/-- The bottom record that no DQPOP has reserved. -/
def Core.botRec (k : Core) : Option DqRec := (k.deque.filter fun r => r.res == 0).head?

/-- A record leaves the deque. -/
def Core.dropRec (k : Core) (id : Nat) : Core := { k with deque := k.deque.filter fun r => r.id != id }

/-- A task record starts on a thread of a core, joining the view of its push (R166, R305). A context that
has run no thread of the core's launch takes t0's WID. -/
def State.startTask (s : State) (c t : Nat) (r : TaskRec) (views : List View) : State :=
  let k := s.core c
  let s1 := s.modThr c t fun x =>
    let y := x.joinLaunch k
    { y with ctx := if x.lid = k.lid then x.ctx else (s.launch k.lid).ctx }.start r []
  s1.joinViews (agThread c t) 5 views

/-- The role table's entry of a core (R161). -/
def State.roleOf (s : State) (c : Nat) : BitVec 16 := SMap.get 0#16 (coreIx c) (s.clu (clusterOf c)).roles

/-- The code address of a role (R162). -/
def State.roleEntry (s : State) (c : Nat) : Word :=
  SMap.get 0#64 ((s.roleOf c).toNat / 2 ^ 14) (s.clu (clusterOf c)).vec

/-- The wait of R282 leaves out the time for which t7 served another context (R283). -/
def Core.holdWaits (k : Core) (now x : Nat) : Core :=
  let late (m : HMsg) : HMsg := if m.ctx = x then m else { m with since := m.since + (now - max m.since k.served) }
  { k with tq := k.tq.map late, nq := k.nq.map fun r => (r.1, r.2.map late) }

/-- The oldest late fault that has not stopped its thread yet (R284). -/
def Core.lateOf (k : Core) (t : Nat) : Option HMsg :=
  k.tq.find? fun m => m.late && !m.ready && m.g1.toNat / 2 ^ 24 % 8 == t

/-- A late fault's message becomes deliverable; that of a compute core's handler thread, no other issuing the commands
that meet one (R162, R202), is a class-5 message for the control core (R282). -/
def State.readyLate (s : State) (c t : Nat) (m : HMsg) : State :=
  if t = 7 then
    (s.modCore c fun k => ({ k with tq := k.tq.filter fun w => w.id != m.id } : Core).tellLost s.dtime m.ctx).sendHandler (ccOf c)
      { g1 := msgG1 7 5 (m.g1.toNat / 2 ^ 8 % 256) (m.g1.toNat % 256), g2 := m.g2, g3 := m.g3, ctx := m.ctx, from_ := c + 1 }
  else
    (s.modCore c fun k => { k with tq := k.tq.map fun w => if w.id = m.id then { w with ready := true, since := s.dtime } else w }).pump c

/-- The late faults of a thread that has no task left stop nothing, and their messages become deliverable at once (R284). -/
def State.endLates (s : State) (c t : Nat) : State :=
  ((s.core c).tq.filter fun m => m.late && !m.ready && m.g1.toNat / 2 ^ 24 % 8 == t).foldl (fun st m => st.readyLate c t m) s

/-- The tile that firmware holds for the log of a duo copy becomes free, and is zero-filled (R213, R394). -/
def State.dropLog (s : State) (c t : Nat) : State :=
  match (s.thr c t).logTile with
  | 0 => s
  | n + 1 =>
    (s.modClu (clusterOf c) fun k => { k with tiles := SMap.set {} n { own := .free, filling := true } k.tiles }).modThr c t fun x =>
      { x with logTile := 0 }

/-- A thread becomes free (STATE 0): its late faults stop nothing (R284). It counts as arrived from now on, which may complete phases, and a core
phase that it completes activates the shadow table (R36, R170); messages may start t7 (R282). -/
def State.freeThread (s : State) (c t : Nat) : State :=
  let levels := s.openLevels c t
  let s1 := (s.dropLog c t).modThr c t fun x => x.release
  let s2 := levels.foldl (fun st lvl =>
    if s1.phaseDone c t lvl (s1.topPhase c t lvl) then st.phaseComplete c t lvl else st) s1
  let s3 := (s2.barWakeAll (s.thr c t).lid).endLates c t
  if t = 7 then (s3.modCore c fun k => k.holdWaits s.dtime k.serving).pump c else s3

/-- A thread's task has ended (R117): a recast core's thread takes its new role's entry (R162); else the top
record of the deque starts; else the thread is free. R303 keeps t7 from the records only while it is free; a control
core has no deque (log entry 16). -/
def State.endTask (s : State) (c t : Nat) : State :=
  let x := s.thr c t
  if x.recast && s.roleEntry c != 0 && !isCC c then
    s.modThr c t fun y => y.start { entry := s.roleEntry c, a1 := (s.roleOf c).zeroExtend 64 } []
  else
    match (if isCC c then none else (s.core c).topRec) with
    | some r => (s.modCore c fun k => k.dropRec r.id).startTask c t r.task r.views
    | none => s.freeThread c t

/-! ### Traps (R279 to R284) -/

/-- The kernel of a context ends on a cluster (R282): its threads there become free, and its launches end
with 0xB6 and the unhandled cause. -/
def State.endKernelOn (s : State) (cl x cause : Nat) : State :=
  let mine := s.launches.filter fun r => r.2.ctx == x && !r.2.ended && r.2.cores.any fun c => clusterOf c == cl
  let s1 := mine.foldl (fun st (l, _) => st.modLaunch l fun k => { k with cause := 0xB6, last := cause, waiting := false }) s
  (s1.cores.filter fun r => clusterOf r.1 == cl).foldl (fun st (c, k) =>
    let st1 := st.modCore c fun q => ({ q with due7 := none, deque := [], tq := q.tq.filter (fun m => m.ctx != x), nq := SMap.set [] x [] q.nq } : Core).tellLost s.dtime x
    k.th.foldl (fun st2 (t, y) => if y.ctx = x && y.st ≠ 0 && y.lid ≠ 0 then st2.freeThread c t else st2) st1) s1

/-- A fault of a handler thread (R282): a compute core's is a class-5 message for the control core; a control core's ends
the context's kernel on the cluster. -/
def State.handlerFault (s : State) (c cause sub : Nat) (pc info : Word) (x : Nat) : State :=
  if isCC c then (s.modThr c 7 fun y => { y with lcause := cause }).endKernelOn (clusterOf c) x cause
  else s.sendHandler (ccOf c) { g1 := msgG1 7 5 sub cause, g2 := pc, g3 := info, ctx := x, from_ := c + 1 }

/-- The message of a trap sets out for its own core's queue; that of a handler thread goes as R282 says. -/
def State.trapMsg (s : State) (c t cause sub : Nat) (pc info : Word) : State :=
  let x := (s.thr c t).ctx
  if t = 7 then s.handlerFault c cause sub pc info x
  else s.sendHandler c { g1 := msgG1 t 0 sub cause, g2 := pc, g3 := info, ctx := x }

/-- Taking an exception: the one operation by which a thread traps (R55, R280, R282, R284). The thread stops
in STATE 4 with its resume point; the message goes to t7 of its core. A fault of a handler thread frees t7. -/
def State.trapThread (s : State) (c t cause sub : Nat) (pc info resume : Word) : State :=
  if t = 7 then (s.trapMsg c t cause sub pc info).freeThread c t
  else
    (s.trapMsg c t cause sub pc info).modThr c t fun y =>
      { y with st := 4, prsn := 0, resume := resume, grp := {}, phase := .issue, s5 := [], late := [], post := .none, snap := none }

/-- The return from an exception: the thread becomes ready at a code address with an empty fetch buffer, and
its first line fetch joins the view of the TRET (R255). -/
def State.resumeThread (s : State) (c t : Nat) (pc : Word) (views : List View) : State :=
  (s.modThr c t fun y =>
    { y with st := 1, prsn := 0, pc := fpCode pc, fb := [], grp := {}, phase := .issue }).joinViews (agThread c t) 5 views

/-- A late fault is recorded: it takes its place in the trap queue at once and becomes deliverable when its
thread stops, or at once when the thread has no task left (R281, R284). -/
def State.lateFault (s : State) (c t cause sub : Nat) (head info : Word) : State :=
  let k := s.core c
  let x := k.thread t
  let m : HMsg :=
    { g1 := msgG1 t 0 sub cause, g2 := head, g3 := info, ctx := x.ctx, late := true, ready := false, id := k.hnext, since := s.dtime }
  if (k.tq.filter fun m => m.g1.toNat / 2 ^ 24 % 8 == t).length ≥ 4 then
    s.modCore c fun q => { q with tqDrop := q.tqDrop + 1 }
  else
    let s1 := s.modCore c fun q => { q with tq := q.tq ++ [m], hnext := q.hnext + 1 }
    if x.st = 0 then s1.readyLate c t m else s1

# # # # #

### ASSIGNMENT
What lines in the records above include the string "List"? Copy each one.

### YOUR RESPONSE
def State.startTask (s : State) (c t : Nat) (r : TaskRec) (views : List View) : State :=
def State.resumeThread (s : State) (c t : Nat) (pc : Word) (views : List View) : State :=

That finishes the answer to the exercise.